They say March comes in like a lion and out like a lamb, but that certainly wasn't the case for most of the United States. Warm weather led to record temperatures in more than 90 cities across the country -- many of which experienced a very dry winter as well, according to the National Oceanic and Atmospheric Administration.
More than 7,700 high temperature records were set or tied in March, compared to 287 record lows, according to the NOAA. In many places, daily lows topped record highs from previous years and made it seem as though summer had come early.
"To have as many [80-degree days] as we did is just unbelievable and historic and unprecedented," Richard Castro, a Chicago meteorologist, told the Chicago Tribune. "Summer in March is basically what we had."

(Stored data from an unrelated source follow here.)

/-- The vector player's cycles, waits, triggers, fails and ends. VECTOR_CYCLE of an ARMED player begins its first
prefetched word at the first edge at or after the start, or lets it wait for its trigger; of a PLAYING one with cycles
left plays one cycle at its edge, counts it, and counts each group with a failing pin once; with no word left it ends
the pattern, reason HALT, or SEG where the prefetcher is blocked. Nothing plays in QUIET and DEEP (R450).
FAIL_LIMIT_END ends it at the first edge at or after its instant, once the cycles before that edge have played;
another end that the pattern comes to at a stop's edge stands (R441). VEC_START_EVENT, VEC_STOP_EVENT and VEC_TRIG
take their edge: they start the ARMED player, stop it at the latching edge (an ARMED one before its start edge with
reason EARLY_STOP, one that plays once the cycles before that edge are over, one that waits at once unless a limit's
end has come), end the wait or stay pending, and a second pending trigger counts as missed. No memory changes. (R422,
R424, R432, R435, R436, R437, R438, R440, R441, R442, R443, R445) -/
def Obligations.VectorPlayer : Prop :=
  (∀ (recv : BitVec 128) (s : State) (f a t0 : Nat) (r : List Nat),
    let q := s.dev.vec.player
    let b := s.dev.vWord a
    s.dev.sys.power % 2 = 0 →
    q.fn = some f → q.state = .armed → q.startAt = some t0 → q.word = none → q.pf = a :: r → q.ecc.contains a = false →
    (u8 b 52 % 8 = 0 ∨ (q.pend.testBit (u8 b 52 % 8 - 1) = true ∧ tblGet (fun _ => 0) q.pendAt (u8 b 52 % 8 - 1) ≤ s.dev.vEdgeAt t0) →
      ∃ t : State, exec (.vectorCycle recv false) s = .next t ∧ t.mem = s.mem ∧
      t.dev.now = max s.dev.now (s.dev.vEdgeAt t0) ∧ t.dev.vec.player.word = some a ∧ t.dev.vec.player.state = .playing ∧
      t.dev.vec.player.left = u16 b 50 - 1 ∧ (t.dev.vstat f).cycles = (s.dev.vstat f).cycles + 1 ∧ (t.dev.vstat f).addr = a) ∧
    (u8 b 52 % 8 ≠ 0 → q.pend.testBit (u8 b 52 % 8 - 1) = false →
      ∃ t : State, exec (.vectorCycle recv false) s = .next t ∧ t.mem = s.mem ∧ t.dev.vec.player.word = some a ∧
        t.dev.vec.player.state = .waiting ∧ t.dev.vec.player.waitIn = u8 b 52 % 8 - 1 ∧ t.dev.vec.player.left = u16 b 50)) ∧
  (∀ (recv : BitVec 128) (bad : Bool) (s : State) (f a : Nat),
    let q := s.dev.vec.player
    let x := s.dev.vstat f
    s.dev.sys.power % 2 = 0 → q.fn = some f → q.state = .playing → q.endFrom = none →
    (q.left ≠ 0 → q.word = some a → x.failCycles.length = 4 →
      ∃ t : State, exec (.vectorCycle recv bad) s = .next t ∧ t.mem = s.mem ∧ t.dev.now = max s.dev.now q.edge ∧
        t.dev.vec.player.left = q.left - 1 ∧ t.dev.vec.player.edge = s.dev.vEdgeAfter q.edge ∧
        (t.dev.vstat f).cycles = x.cycles + 1 ∧ (t.dev.vstat f).addr = a ∧
        ∀ g : Nat, g < 4 → (t.dev.vstat f).failCycles.getD g 0 =
          if s.dev.vMask f (leN (s.dev.vWord a) 0 48) recv.toNat q.edge g = 0 then x.failCycles.getD g 0
          else sat32n (x.failCycles.getD g 0 + 1)) ∧
    (q.left = 0 → q.pf = [] → ∃ t : State, exec (.vectorCycle recv bad) s = .next t ∧ t.mem = s.mem ∧
      t.dev.vec.player = { playerInit with lastEnd := q.edge, pend := q.pend, pendAt := q.pendAt } ∧
        (t.dev.vstat f).reason = (if q.blocked then 3 else 1))) ∧
  (∀ (s : State) (f : Nat) (e : Nat × Nat), s.dev.vec.player.fn = some f → s.dev.vec.player.endFrom = some e →
    let q := s.dev.vec.player
    let te := s.dev.vEdgeAt e.1
    let ends := fun reason : Nat => ∃ t : State, exec .failLimitEnd s = .next t ∧ t.mem = s.mem ∧ t.dev.now = max s.dev.now te ∧
      t.dev.vec.player = { playerInit with lastEnd := te, pend := q.pend, pendAt := q.pendAt } ∧ (t.dev.vstat f).reason = reason
    (q.state = .playing → q.edge < te → exec .failLimitEnd s = .next s) ∧
    (¬(q.state = .playing ∧ q.edge < te) → ¬(q.state = .playing ∧ q.left = 0 ∧ q.edge = te) → ends e.2) ∧
    (q.state = .playing → q.left = 0 → q.edge = te → e.2 ≠ 2 → e.1 ≤ te → ends e.2) ∧
    (q.state = .playing → q.left = 0 → q.edge = te → e.2 = 2 → q.pf = [] → ends (if q.blocked then 3 else 1))) ∧
  (∀ s : State, s.dev.hasEdge 52 = true → s.dev.vec.player.state = .armed → s.dev.vec.player.kind = 2 →
    s.dev.vec.player.startAt = none →
    exec .vecStartEvent s = .next (s.on (fun d => (d.takeEdge 52).modPlayer (fun y =>
      { y with startAt := some (d.vEdgeAfter (d.vLatch (d.edgeTime 52))) })))) ∧
  (∀ (s : State) (f : Nat), s.dev.hasEdge 53 = true → s.dev.vec.player.fn = some f →
    let ep := s.dev.vLatch (s.dev.edgeTime 53)
    (s.dev.vec.player.state = .armed → (∀ t0 : Nat, s.dev.vec.player.startAt = some t0 → ep ≤ s.dev.vEdgeAt t0) →
      ∃ t : State, exec .vecStopEvent s = .next t ∧ t.mem = s.mem ∧
      t.dev.vec.player.state = .idle ∧ (t.dev.vstat f).reason = 10) ∧
    (s.dev.vec.player.state = .playing → s.dev.vec.player.endFrom = none → s.dev.vec.player.edge < ep →
      exec .vecStopEvent s = .next (s.on (fun d => (d.takeEdge 53).modPlayer (fun y =>
        { y with endFrom := some (ep, 2) })))) ∧
    (∀ t0 : Nat, s.dev.vec.player.state = .armed → s.dev.vec.player.endFrom = none → s.dev.vec.player.startAt = some t0 →
      s.dev.vEdgeAt t0 < ep →
      exec .vecStopEvent s = .next (s.on (fun d => (d.takeEdge 53).modPlayer (fun y => { y with endFrom := some (ep, 2) })))) ∧
    (s.dev.vec.player.state = .playing → s.dev.vec.player.endFrom = none → ep ≤ s.dev.vec.player.edge →
      s.dev.vec.player.left ≠ 0 → ∃ t : State, exec .vecStopEvent s = .next t ∧ t.mem = s.mem ∧
      t.dev.vec.player.state = .idle ∧ (t.dev.vstat f).reason = 2) ∧
    (s.dev.vec.player.state = .waiting → s.dev.vec.player.endFrom = none → ∃ t : State, exec .vecStopEvent s = .next t ∧ t.mem = s.mem ∧
      t.dev.vec.player.state = .idle ∧ (t.dev.vstat f).reason = 2) ∧
    (∀ e : Nat × Nat, s.dev.vec.player.state = .waiting → s.dev.vec.player.endFrom = some e → e.2 ≠ 2 → e.1 ≤ ep →
      ∃ t : State, exec .vecStopEvent s = .next t ∧ t.mem = s.mem ∧ t.dev.vec.player.state = .idle ∧ (t.dev.vstat f).reason = e.2)) ∧
  (∀ (k : Fin 4) (s : State) (f : Nat), s.dev.hasEdge (54 + k.val) = true → s.dev.vec.player.fn = some f →
    let y := s.dev.vec.player
    let at_ := s.dev.vLatch (s.dev.edgeTime (54 + k.val))
    (y.state = .waiting → y.waitIn = k.val → exec (.vecTrig k) s = .next (s.on (fun d =>
      (d.takeEdge (54 + k.val)).modPlayer (fun y => { y with state := .playing, edge := d.vEdgeAfter (max at_ y.edge) })))) ∧
    (y.state ≠ .waiting → y.pend.testBit k.val = false → exec (.vecTrig k) s = .next (s.on (fun d =>
      (d.takeEdge (54 + k.val)).modPlayer (fun y =>
        { y with pend := y.pend ||| 2 ^ k.val, pendAt := tblSet (fun _ => 0) y.pendAt k.val at_ })))) ∧
    (y.state ≠ .waiting → y.pend.testBit k.val = true → ∃ t : State, exec (.vecTrig k) s = .next t ∧ t.mem = s.mem ∧
      t.dev.vec.player = y ∧ (t.dev.vstat f).missed = min ((s.dev.vstat f).missed + 1) 0xFFFF))

/-- What the event commands answer and change. Each command that may run at once completes. EVT_ROUTE makes the route what
the request describes, its fault and count cleared, and no other route's configuration changes; the fabric then
follows its sources. EVT_ROUTE_STATUS answers the table. EVT_OVERRUN answers the flags the function sees and clears
them if asked. EVT_READ answers and removes the oldest entries of the function's queue and how many stay.
EVT_LINE_CONFIG sets the selected fields and answers the lines. EVT_TIMER stops a timer, or starts it at the edge its
answer names. (R452, R457, R460, R463, R464, R467, R469, R471, R472, R488) -/
def Obligations.EventFabricCommands : Prop :=
  (∀ (q : Req) (s : State), s.dev.runsNow cmdEvtRoute q = true →
    let p := (s.dev.job 0x0901 q).p
    exec (.evtRoute q) s = .next (s.on (fun d => d.withFabric (fun d => d.answer 0x0901 q (fun d => d.modRoute (u8 p 0) (fun _ =>
      { enable := (u8 p 1).testBit 0, invSrc := (u8 p 1).testBit 1, invGate := (u8 p 1).testBit 2, source := u16 p 2,
        gate := u16 p 4, consumers := leN p 8 128, fault := false, fires := 0 })) stOk [])))) ∧
  (∀ (q : Req) (s : State), s.dev.runsNow cmdEvtRouteStatus q = true →
    let r := u8 (s.dev.job 0x0902 q).p 0
    let x := s.dev.route r
    exec (.evtRouteStatus q) s = .next (s.on (fun d => d.answer 0x0902 q id stOk (w8 r
      ++ w8 (bitAt x.enable 0 + bitAt x.invSrc 1 + bitAt x.invGate 2) ++ w16 x.source ++ w16 x.gate ++ zeros 2
      ++ toLe 128 x.consumers ++ w32 x.fires ++ w8 (bitAt x.fault 0 + bitAt (d.outNow r) 1
        + bitAt (d.fab.attached.any (fun a => a.2 == r)) 2) ++ zeros 3)))) ∧
  (∀ (q : Req) (s : State), s.dev.runsNow cmdEvtOverrun q = true →
    let j := s.dev.job 0x0903 q
    exec (.evtOverrun q) s = .next (s.on (fun d => d.answer 0x0903 q (fun d => if u32 j.p 0 = 1 then
      let keep := d.fab.overrun.filter (fun e => !d.consumerHeld j.f e.1)
      (d.modFab (fun x => { x with overrun := keep })).modFn j.f (fun f => { f with overrunHost := 0 }) else d) stOk
      (toLe 128 (bitMap (d.overrunOf j.f) 1024))))) ∧
  (∀ (q : Req) (s : State), s.dev.runsNow cmdEvtRead q = true →
    let j := s.dev.job 0x0904 q
    let n := u8 j.p 0
    let ev := (s.dev.fn j.f).events
    exec (.evtRead q) s = .next (s.on (fun d => d.answer 0x0904 q (fun d => d.modFn j.f (fun f =>
      { f with events := ev.drop n, evtLost := if u8 j.p 1 = 1 then 0 else f.evtLost })) stOk
      (w8 (ev.take n).length ++ zeros 1 ++ w16 (ev.drop n).length ++ w32 (d.fn j.f).evtLost ++ (ev.take n).flatMap evtBytes)))) ∧
  (∀ (q : Req) (s : State), s.dev.runsNow cmdEvtLineConfig q = true →
    let p := (s.dev.job 0x0905 q).p
    let m := u8 p 0
    let set := fun x : Fabric =>
      { x with fpDir := if m.testBit 0 then u8 p 1 else x.fpDir, stuckMs := if m.testBit 2 then u32 p 4 else x.stuckMs }
    m.testBit 1 = false →
    exec (.evtLineConfig q) s = .next (s.on (fun d => d.withFabric (fun d =>
      d.answer 0x0905 q (fun d => d.modFab set) stOk (w16 (bitMap (d.modFab set).lineOn 15) ++ w16 d.fab.stuck
        ++ w16 d.fab.held ++ zeros 2))))) ∧
  (∀ (q : Req) (s : State), s.dev.runsNow cmdEvtLineConfig q = true →
    let p := (s.dev.job 0x0905 q).p
    (u8 p 0).testBit 1 = true → ∃ t : State, exec (.evtLineConfig q) s = .next t ∧ t.mem = s.mem ∧
      t.dev.fab.fpPol = u8 p 2 % 16 ∧ t.dev.fab.starPol = (u8 p 2).testBit 4 ∧
      t.dev.fab.stuckMs = (if (u8 p 0).testBit 2 then u32 p 4 else s.dev.fab.stuckMs) ∧
      t.dev.fab.fpDir = (if (u8 p 0).testBit 0 then u8 p 1 else s.dev.fab.fpDir)) ∧
  (∀ (q : Req) (s : State), s.dev.runsNow cmdEvtTimer q = true →
    let p := (s.dev.job 0x0906 q).p
    let e := s.dev.edgeAt (if u64 p 8 = 0 then s.dev.now + 2000000 else max s.dev.now (s.dev.monoInstant (s.dev.monoTarget (u64 p 8))))
    (u8 p 1 = 0 → exec (.evtTimer q) s = .next (s.on (fun d => d.answer 0x0906 q (fun d =>
      d.setTimer (u8 p 0) { enable := false, period := 0, next := 0 }) stOk (w64 0)))) ∧
    (u8 p 1 ≠ 0 → exec (.evtTimer q) s = .next (s.on (fun d => d.answer 0x0906 q (fun d =>
      d.setTimer (u8 p 0) { enable := true, period := u32 p 4, next := e }) stOk (w64 (d.nsAt e))))))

The weather was caused by warm air from the Gulf of Mexico being constantly sent up by a persistent warm wind. Low pressure in the Northwest and high pressure in New England created a channel for warm air from the gulf, 15 to 20 degrees warmer than air in the Midwest, to flow, a once in a century event.

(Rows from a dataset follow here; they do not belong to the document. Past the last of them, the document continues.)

-- ==== Sys2Proof/Laws/State.lean ====
section
/-! SUPPORT. What each update of the device leaves and sets: one lemma per field and per update, true by definition, and the
same for the reads of the register groups. -/

namespace Sys2Proof.Machine

/-! `Dev.modFn` changes `fns` only. -/
@[simp] theorem Dev.modFn_now (s : Dev) (f : Nat) (g : Fn → Fn) : (s.modFn f g).now = s.now := rfl
@[simp] theorem Dev.modFn_freeCtr (s : Dev) (f : Nat) (g : Fn → Fn) : (s.modFn f g).freeCtr = s.freeCtr := rfl
@[simp] theorem Dev.modFn_readData (s : Dev) (f : Nat) (g : Fn → Fn) : (s.modFn f g).readData = s.readData := rfl
@[simp] theorem Dev.modFn_msgs (s : Dev) (f : Nat) (g : Fn → Fn) : (s.modFn f g).msgs = s.msgs := rfl
@[simp] theorem Dev.modFn_tg (s : Dev) (f : Nat) (g : Fn → Fn) : (s.modFn f g).tg = s.tg := rfl
@[simp] theorem Dev.modFn_assign (s : Dev) (f : Nat) (g : Fn → Fn) : (s.modFn f g).assign = s.assign := rfl
@[simp] theorem Dev.modFn_link (s : Dev) (f : Nat) (g : Fn → Fn) : (s.modFn f g).link = s.link := rfl
@[simp] theorem Dev.modFn_log (s : Dev) (f : Nat) (g : Fn → Fn) : (s.modFn f g).log = s.log := rfl
@[simp] theorem Dev.modFn_sys (s : Dev) (f : Nat) (g : Fn → Fn) : (s.modFn f g).sys = s.sys := rfl
@[simp] theorem Dev.modFn_store (s : Dev) (f : Nat) (g : Fn → Fn) : (s.modFn f g).store = s.store := rfl
@[simp] theorem Dev.modFn_tb (s : Dev) (f : Nat) (g : Fn → Fn) : (s.modFn f g).tb = s.tb := rfl
@[simp] theorem Dev.modFn_stages (s : Dev) (f : Nat) (g : Fn → Fn) : (s.modFn f g).stages = s.stages := rfl
@[simp] theorem Dev.modFn_engines (s : Dev) (f : Nat) (g : Fn → Fn) : (s.modFn f g).engines = s.engines := rfl
@[simp] theorem Dev.modFn_chans (s : Dev) (f : Nat) (g : Fn → Fn) : (s.modFn f g).chans = s.chans := rfl
@[simp] theorem Dev.modFn_gangs (s : Dev) (f : Nat) (g : Fn → Fn) : (s.modFn f g).gangs = s.gangs := rfl
@[simp] theorem Dev.modFn_swapGroups (s : Dev) (f : Nat) (g : Fn → Fn) : (s.modFn f g).swapGroups = s.swapGroups := rfl
@[simp] theorem Dev.modFn_swaps (s : Dev) (f : Nat) (g : Fn → Fn) : (s.modFn f g).swaps = s.swaps := rfl
@[simp] theorem Dev.modFn_hel (s : Dev) (f : Nat) (g : Fn → Fn) : (s.modFn f g).hel = s.hel := rfl
@[simp] theorem Dev.modFn_seam (s : Dev) (f : Nat) (g : Fn → Fn) : (s.modFn f g).seam = s.seam := rfl
@[simp] theorem Dev.modFn_mxChains (s : Dev) (f : Nat) (g : Fn → Fn) : (s.modFn f g).mxChains = s.mxChains := rfl
@[simp] theorem Dev.modFn_mxSets (s : Dev) (f : Nat) (g : Fn → Fn) : (s.modFn f g).mxSets = s.mxSets := rfl
@[simp] theorem Dev.modFn_fab (s : Dev) (f : Nat) (g : Fn → Fn) : (s.modFn f g).fab = s.fab := rfl
@[simp] theorem Dev.modFn_seqMem (s : Dev) (f : Nat) (g : Fn → Fn) : (s.modFn f g).seqMem = s.seqMem := rfl
@[simp] theorem Dev.modFn_seqs (s : Dev) (f : Nat) (g : Fn → Fn) : (s.modFn f g).seqs = s.seqs := rfl
@[simp] theorem Dev.modFn_handlers (s : Dev) (f : Nat) (g : Fn → Fn) : (s.modFn f g).handlers = s.handlers := rfl
@[simp] theorem Dev.modFn_results (s : Dev) (f : Nat) (g : Fn → Fn) : (s.modFn f g).results = s.results := rfl
@[simp] theorem Dev.modFn_svy (s : Dev) (f : Nat) (g : Fn → Fn) : (s.modFn f g).svy = s.svy := rfl
@[simp] theorem Dev.modFn_cal (s : Dev) (f : Nat) (g : Fn → Fn) : (s.modFn f g).cal = s.cal := rfl
@[simp] theorem Dev.modFn_vec (s : Dev) (f : Nat) (g : Fn → Fn) : (s.modFn f g).vec = s.vec := rfl
@[simp] theorem Dev.modFn_chan (s : Dev) (f : Nat) (g : Fn → Fn) (i : Nat) : (s.modFn f g).chan i = s.chan i := rfl
@[simp] theorem Dev.modFn_eng (s : Dev) (f : Nat) (g : Fn → Fn) (i : Nat) : (s.modFn f g).eng i = s.eng i := rfl
@[simp] theorem Dev.modFn_stage (s : Dev) (f : Nat) (g : Fn → Fn) (i : Nat) : (s.modFn f g).stage i = s.stage i := rfl
@[simp] theorem Dev.modFn_helon (s : Dev) (f : Nat) (g : Fn → Fn) (i : Nat) : (s.modFn f g).helon i = s.helon i := rfl
@[simp] theorem Dev.modFn_gang (s : Dev) (f : Nat) (g : Fn → Fn) (i : Nat) : (s.modFn f g).gang i = s.gang i := rfl
@[simp] theorem Dev.modFn_chain (s : Dev) (f : Nat) (g : Fn → Fn) (i : Nat) : (s.modFn f g).chain i = s.chain i := rfl
@[simp] theorem Dev.modFn_xset (s : Dev) (f : Nat) (g : Fn → Fn) (i : Nat) : (s.modFn f g).xset i = s.xset i := rfl
@[simp] theorem Dev.modFn_route (s : Dev) (f : Nat) (g : Fn → Fn) (i : Nat) : (s.modFn f g).route i = s.route i := rfl
@[simp] theorem Dev.modFn_seq (s : Dev) (f : Nat) (g : Fn → Fn) (i : Nat) : (s.modFn f g).seq i = s.seq i := rfl
@[simp] theorem Dev.modFn_listEntry (s : Dev) (f : Nat) (g : Fn → Fn) (i : Nat) : (s.modFn f g).listEntry i = s.listEntry i := rfl
@[simp] theorem Dev.modFn_handler (s : Dev) (f : Nat) (g : Fn → Fn) (i : Nat) : (s.modFn f g).handler i = s.handler i := rfl
@[simp] theorem Dev.modFn_res (s : Dev) (f : Nat) (g : Fn → Fn) (i : Nat) : (s.modFn f g).res i = s.res i := rfl
@[simp] theorem Dev.modFn_vbank (s : Dev) (f : Nat) (g : Fn → Fn) (i : Nat) : (s.modFn f g).vbank i = s.vbank i := rfl
@[simp] theorem Dev.modFn_vstat (s : Dev) (f : Nat) (g : Fn → Fn) (i : Nat) : (s.modFn f g).vstat i = s.vstat i := rfl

"It is a freak event that appeared to have perhaps a freak ancestor, 1910," NOAA meteorologist Martin Hoerling told the Associated Press. "Climate change was certainly a factor, but it was a minor factor."

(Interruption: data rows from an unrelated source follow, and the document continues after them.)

/-- The final replies of finished commands change functions and the pending list (R99). -/
theorem Dev.settleAll_only (s : Dev) (l : List Running) : OnlyMbx s (s.settleAll l) :=
  OnlyMbx.foldl _ (fun s r => match h : r.result with
    | some p => by simpa only [h] using Dev.finalReply_only s r p.1 p.2
    | none => by simpa only [h] using OnlyMbx.refl s) l s

theorem Dev.settle_only (s : Dev) (f : Nat) : OnlyMbx s (s.settle f) := Dev.settleAll_only ..

/-- A command that leaves with those that finished before it changes functions and the pending list (R99). -/
theorem Dev.leaves_only (s : Dev) (r : Running) (st : Nat) (p : List Byte) : OnlyMbx s (s.leaves r st p) := by
  unfold Dev.leaves; split
  · exact OnlyMbx.trans (Dev.settleAll_only ..) (Dev.finalReply_only ..)
  · exact Dev.finalReply_only ..

/-- With no finished command of the function there is nothing to settle. -/
theorem Dev.settle_none (s : Dev) (f : Nat) (h : s.finished f = []) : s.settle f = s := by
  unfold Dev.settle; rw [h]; rfl

/-- A command that ends changes functions and the pending list (R99, R111). -/
theorem Dev.done_only (s : Dev) (j : Job) (st : Nat) (p : List Byte) : OnlyMbx s (s.done j st p) := by
  unfold Dev.done; dsimp only; split
  · exact OnlyMbx.trans (OnlyMbx.trans (Dev.settle_only ..) (Dev.post_only ..)) (Dev.modFn_mbxOnly ..)
  · exact OnlyMbx.trans (Dev.post_only ..) (Dev.modFn_mbxOnly ..)

/-- A command that stays pending changes functions, the pending list and the free counter. -/
theorem Dev.pend_only (s : Dev) (j : Job) (st : Bool) (n : List Res) (d : List Int) : OnlyMbx s (s.pend j st n d) := by
  unfold Dev.pend; dsimp only; split
  · exact OnlyMbx.trans (OnlyMbx.trans (OnlyMbx.trans (Dev.settle_only ..) (Dev.post_only ..)) (Dev.freeNext_mbxOnly _))
      (Dev.modTg_mbxOnly ..)
  · exact OnlyMbx.trans (Dev.served_only ..) (Dev.modTg_mbxOnly ..)

theorem Dev.hold_only (s : Dev) (j : Job) (n : List Res) (d : List Int) : OnlyMbx s (s.hold j n d) := rfl

theorem Dev.finish_only (s : Dev) (id st : Nat) (p : List Byte) : OnlyMbx s (s.finish id st p) := by
  unfold Dev.finish; dsimp only; repeat' split
  all_goals rfl

theorem Dev.finish?_only (s : Dev) (id : Option Nat) (st : Nat) (p : List Byte) : OnlyMbx s (s.finish? id st p) := by
  unfold Dev.finish?; split
  · exact Dev.finish_only ..
  · exact OnlyMbx.refl s

theorem Dev.setData_only (s : Dev) (id : Nat) (d : List Int) : OnlyMbx s (s.setData id d) := rfl

theorem Dev.addData_only (s : Dev) (id : Nat) (v : Int) : OnlyMbx s (s.addData id v) := rfl

/-- `b` differs from `a` in each function by causes and vectors alone. -/
def OnlyCauses (a b : Dev) : Prop := ∀ i, b.fn i = { a.fn i with irqCause := (b.fn i).irqCause, vecs := (b.fn i).vecs }

theorem OnlyCauses.of_fns {a b : Dev} (h : b.fns = a.fns) : OnlyCauses a b := by
  intro i; unfold Dev.fn; rw [h]

theorem OnlyCauses.trans {a b c : Dev} (h : OnlyCauses a b) (k : OnlyCauses b c) : OnlyCauses a c := by
  intro i; rw [k i, h i]

theorem OnlyCauses.foldl {β : Type} (f : Dev → β → Dev) (h : ∀ s x, OnlyCauses s (f s x)) (l : List β) (s : Dev) :
    OnlyCauses s (l.foldl f s) := by
  induction l generalizing s with
  | nil => exact OnlyCauses.of_fns rfl
  | cons x r ih => exact OnlyCauses.trans (h s x) (ih _)

theorem OnlyCauses.modFn (s : Dev) (f : Nat) (g : Fn → Fn)
    (h : ∀ x, g x = { x with irqCause := (g x).irqCause, vecs := (g x).vecs }) : OnlyCauses s (s.modFn f g) := by
  intro i
  rw [Dev.modFn_get]
  split
  · next e => subst e; exact h _
  · rfl

/-- A message leaves all of a function but its causes and vectors. -/
theorem Dev.signal_causes (s : Dev) (f v : Nat) : OnlyCauses s (s.signal f v) := by
  unfold Dev.signal; dsimp only
  split
  · exact OnlyCauses.modFn _ _ _ (fun _ => rfl)
  · split
    · exact OnlyCauses.modFn _ _ _ (fun _ => rfl)
    · exact OnlyCauses.trans (OnlyCauses.modFn s f (fun r => r.modVec v (fun x =>
        { x with count := 0, start := none, pba := false, edge := false })) (fun _ => rfl)) (OnlyCauses.of_fns rfl)

/-- An interrupt occurrence leaves all of a function but its causes and vectors (R82, R83). -/
theorem Dev.irq_causes (s : Dev) (f b : Nat) : OnlyCauses s (s.irq f b) := by
  unfold Dev.irq; dsimp only
  split
  · exact OnlyCauses.of_fns rfl
  · split
    · split
      · exact OnlyCauses.trans (OnlyCauses.trans (OnlyCauses.modFn _ _ _ (fun _ => rfl))
          (OnlyCauses.modFn _ _ _ (fun _ => rfl))) (Dev.signal_causes _ _ _)
      · exact OnlyCauses.trans (OnlyCauses.modFn _ _ _ (fun _ => rfl)) (OnlyCauses.modFn _ _ _ (fun _ => rfl))
    · exact OnlyCauses.modFn _ _ _ (fun _ => rfl)

theorem Dev.gstatNote_causes (new old : Dev) : OnlyCauses new (new.gstatNote old) := by
  unfold Dev.gstatNote; dsimp only
  generalize (if new.gstatLow.xor old.gstatLow / 1024 % 4 ≠ 0 then _ else _) = d
  split
  · exact OnlyCauses.of_fns rfl
  · refine OnlyCauses.foldl _ (fun s i => ?_) _ new
    exact OnlyCauses.trans (OnlyCauses.of_fns rfl) (Dev.irq_causes _ 0 irqGlobal)

/-- What a row shows outside leaves all of a function but its causes and vectors. -/
theorem Dev.observed_causes (s : Dev) (g : Dev → Dev) : OnlyCauses (g s) (s.observed g) := by
  have h : ((g s).fabricNote s).fns = (g s).fns := by rw [Dev.fabricNote_only (g s) s]
  exact OnlyCauses.trans (OnlyCauses.of_fns h) (Dev.gstatNote_causes _ _)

While much of the country was enjoying the warmth, the West Coast and part of the Southwest were cooler and wetter than normal.
March temperatures were 10 degrees above average in most cities and were just as warm, if not warmer, than typical April temperatures. Some places saw the temperatures 15 degrees above average become the norm.
"'Why wouldn't we embrace it as a darn good outcome," Hoerling said. "This was not the wicked wind of the east. This was the good wind of the south."
Since 2001, March has been 2 degrees warmer than it was between 1960 and 1990, according to the NOAA, so the 10 degrees seen this year is a large jump. But people worried about a warm March predicting a hot June shouldn't worry, Hoerling said. There is very little correlation between the two.
Castro echoed his statement.
"It would be hard to have something as extreme as March," he told the Chicago Tribune. "I'd say the odds favor above normal [temperatures], but not as far above normal."
Although Hoerling doesn't attribute the record highs this March to climate change, Michael Mann, climate scientist at Penn State University, said global warming could make this freak occurrence more common.
"This winter and spring we're breaking warmth records at more than 10 times the rate we'd expect naturally," Mann told the Associated Press. "So while it is true that individual weather events represent the random rolls of the weather dice, human-caused climate change has loaded those dice. That's why we're seeing 'sixes' come up far more often than we'd expect from chance alone."